Philosopher of technology

Shannon Vallor is an American philosopher of technology. She is the Baillie Gifford Chair in the Ethics of Data and Artificial Intelligence at the Edinburgh Futures Institute. She previously taught at Santa Clara University in Santa Clara, California where she was the Regis and Dianne McKenna Professor of Philosophy and William J. Rewak, S.J. Professor at SCU.

==Education and career==
Vallor earned her PhD in philosophy from Boston College in 2001.

While obtaining her PhD at Boston College, Vallor was a teaching fellow from 1997–1999 in the department of philosophy. She was a lecturer at the University of San Francisco from 2001–2003. Vallor was appointed a professor in the philosophy department of Santa Clara University in 2003. Since 2020 she has been the first Baillie Gifford Chair in the Ethics of Data and Artificial Intelligence at the Edinburgh Futures Institute (EFI) at the University of Edinburgh.
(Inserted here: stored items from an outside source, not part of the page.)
/-- MP_CH_REC of channel n (R470): a change raises 0x7D MP_RECOMMEND. -/
def recommend (n : Nat) (s : State) : State :=
  let w := if bitOf (mpChCfg s n) 2 then
      packW [(0, 3, recommendRate s n 1), (3, 3, recommendRate s n 2), (16, 9, recommendNom s n)]
    else 0#32
  if w = mget 0#32 s.mp.chRec n then s
  else raise 0x7D n [(8, n), (32, w.toNat)] (s.modMp fun m => { m with chRec := mset m.chRec n w })

/-- The alarm conditions that hold at the end of a cycle, as (kind, channel) (R471). -/
def alarmsNow (s : State) : List (Nat × Nat) :=
  ((List.range 16).filter fun n => match channelMargin s n with
    | some m => decide (m < (fld (mpChLim s n) 16 16 : Int))
    | none => false).map (fun n => (0, n))
  ++ (if fld s.mp.guard 8 8 * 10 < fld s.mp.guard 16 16 then [(1, 0)] else [])
  ++ (if guardCapped s then [(2, 0)] else [])

/-- Source 40 asserts, with 0x7E MP_ALARM (R471). -/
def mpAlarm (a : Nat × Nat) (s : State) : State :=
  vxAssert 40 (packW [(0, 16, a.2), (16, 16, a.1)]) (raise 0x7E a.2 [(8, a.1), (8, a.2)] s)

/-- Data-phase edges of a slot of channel n in the open cycle. -/
def slotEdges (s : State) (n slot : Nat) : Nat :=
  (mget Hist.reset s.mp.cur (histKey n slot 1)).count + (mget Hist.reset s.mp.cur (histKey n slot 2)).count

/-- The MARGIN_PROBE of a cycle on channel n (R472). -/
def probe (n : Nat) (s : State) : State :=
  if (s.chan n).state == .active && bdpEn s n && (s.dx.state == 0 || s.dx.state == 2) then
    let few := (s.mp.senders.filter fun e => e.1 == n && decide (slotEdges s n (e.2 % 256) < fld (mpChCfg s n) 16 8)).map (·.2)
    match leastOf few with
    | some a => bdpDue n kProbe [packW [(0, 12, a), (16, 5, 16)]] s
    | none => s
  else s

/-- Applies a change for each of the 16 channels. -/
def forChans (f : Nat → State → State) (s : State) : State := (List.range 16).foldl (fun s n => f n s) s

/-- A planning cycle ends (R458). -/
def cycleEnd (x : MpSample) (s : State) : State :=
  let s := forChans (fun n s => closeMargin n (closeDelay n s)) (takeSample x s)
  let s := forChans (fun n s => (List.range 4).foldl (fun s item => planItem n item s) s) s
  let capped := guardCapped s
  let s := forChans recommend (if capped then s else planGuard s)
  let now := (alarmsNow s).filter fun a => a.1 != 2 || capped
  let was := s.mp.alarms
  let s := (now.filter fun a => !was.contains a).foldl (fun s a => mpAlarm a s) (s.modMp fun m => { m with alarms := now })
  let s := if bitOf s.mp.cfg 1 then forChans probe s else s
  s.modMp fun m => { m with last := m.cur, cur := [], delays := [], toStore := true }

/-- The planner has something to write in its turn of the housekeeping slot (R32): the record of a cycle that has ended (log entry
115). -/
def plannerDue (s : State) : Bool := s.mp.toStore

/-- The planner's turn: the record is written. -/
def plannerTurn (s : State) : State := s.modMp fun m => { m with toStore := false }

/-- PLANNING_CYCLE_END. -/
def execPlanningCycleEnd (x : MpSample) (s : State) : Host.Outcome State Fault Refusal :=
  .next (if bitOf s.mp.cfg 0 && !s.vx.safe && s.pw.awake then cycleEnd x s else s)

/-! ## Commands (R475) -/

/-- A report record. -/
def reportWords (s : State) (n : Nat) (e : Nat × Nat × Hist) : List Word :=
  let h := e.2.2
  [packW [(0, 9, e.1), (9, 2, e.2.1), (16, 16, h.count)], packW [(0, 16, unsign h.eMin 16), (16, 16, unsign h.eMax 16)],
   w32 (unsign (marginAt (judgedAt s n e.1 e.2.1 (s.chan n)) h) 16), 0#32]
  ++ (List.range 4).map fun k => packW [(0, 16, h.bins.getD (2 * k) 0), (16, 16, h.bins.getD (2 * k + 1) 0)]

/-- 0x7C MP_REPORT: the records of the last completed cycle of the slots asked for, then those of the own loop; `clear` clears
what was reported. -/
def mpReportBody (r : Nat) (ws : List Word) (s : State) : State :=
  let n := fld (wd ws 1) 0 4
  let first := fld (wd ws 4) 0 8
  let count := fld (wd ws 4) 8 9
  let take := fun (slot : Nat) => slot == 256 || (decide (first ≤ slot) && decide (slot < first + count))
  let l := (recordsOf s.mp.last n).filter fun e => take e.1 && e.2.2.count != 0
  if count = 0 ∨ 256 < first + count ∨ !addrOk s r (wd ws 2) (wd ws 3) (32 * l.length) then complete r eParam 0 0 s
  else
    let s := dataOut r (wd ws 2) (wd ws 3) (l.flatMap (reportWords s n)) s
    let s := if bitOf (wd ws 0) 8 then
        s.modMp fun m => { m with last := m.last.filter fun e => !(e.1 / 3 / 257 == n && take (e.1 / 3 % 257)) }
      else s
    complete r stOk (mpStat s n) (w32 l.length) s

/-- MP_REPORT. -/
def execMpReport (r : Fin 4) (s : State) : Host.Outcome State Fault Refusal :=
  .next (beginOp r.val 0x7C (mpReportBody r.val) s)

/-- The opcode and op of an MP_APPLY packet. -/
def isMpApply (f : Nat → Bool) (ws : List Word) : Bool := pOpcode ws == 0x7D && f (fld (wd ws 2) 0 2)

/-- FOLD; op 3 is refused. -/
def mpFoldBody (r : Nat) (ws : List Word) (s : State) : State :=
  let n := fld (wd ws 1) 0 4
  if fld (wd ws 2) 0 2 = 3 then complete r eParam 0 0 s
  else
    let c := s.chan n
    let plan := packW ((List.range 4).map fun item => (planBit item, 8, itemValue c item))
    let s := noteOffsets n (s.modMp fun m => { m with chPlan := mset m.chPlan n plan })
    complete r stOk (mpPlan s n) 0 s

/-- MP_FOLD. -/
def execMpFold (r : Fin 4) (s : State) : Host.Outcome State Fault Refusal :=
  .next (beginWhen r.val (isMpApply fun op => op == 0 || op == 3) (mpFoldBody r.val) s)

/-- REVERT: at once on an idle bus, otherwise at the next gap between frames. -/
def mpRevertBody (r : Nat) (ws : List Word) (s : State) : State :=
  let n := fld (wd ws 1) 0 4
  let s := applySteps n (s.modMp fun m => { m with reverts := if m.reverts.contains n then m.reverts else m.reverts ++ [n] })
  complete r stOk (mpPlan s n) 0 s

/-- MP_REVERT. -/
def execMpRevert (r : Fin 4) (s : State) : Host.Outcome State Fault Refusal :=
  .next (beginWhen r.val (isMpApply fun op => op == 1) (mpRevertBody r.val) s)

/-- NOM_SP: nom_sp becomes the nominal sample point of a STOPPED channel. -/
def mpNomSpBody (r : Nat) (ws : List Word) (s : State) : State :=
  let n := fld (wd ws 1) 0 4
  let sp := fld (mget 0#32 s.mp.chRec n) 16 9
  if (s.chan n).state ≠ .stopped then complete r eState 0 0 s
  else if sp = 0 then complete r eNotFound 0 0 s
  else
    let s := s.modChan n fun c =>
      { c with nom := putFld (putFld c.nom 10 8 (sp - 2)) 18 7 (fld c.nom 10 8 + fld c.nom 18 7 - (sp - 2)) }
    complete r stOk (mpPlan s n) 0 s

/-- MP_NOM_SP. -/
def execMpNomSp (r : Fin 4) (s : State) : Host.Outcome State Fault Refusal :=
  .next (beginWhen r.val (isMpApply fun op => op == 2) (mpNomSpBody r.val) s)

end Sys2Proof.Machine
end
In addition to her academic career, Vallor also serves as a consulting AI Ethicist for Google's Cloud AI program. She has formerly served as president of the Society for Philosophy and Technology, is a member of the advisory board for Capita Social, and co-director and Secretary of the Board of the Foundation for Responsible Robotics, a not for profit non-government organization that advocates for the ethical design and production of robots. Vallor is also a scholar at the Markkula Center for Applied Ethics, where she and Princeton computer scientist Arvind Narayanan created a free, online module called "An Introduction to Software Engineering Ethics." She received the World Technology Award in Ethics in 2015, and in 2017 received both the Public Intellectual Award and President's Special Recognition Award from Santa Clara University.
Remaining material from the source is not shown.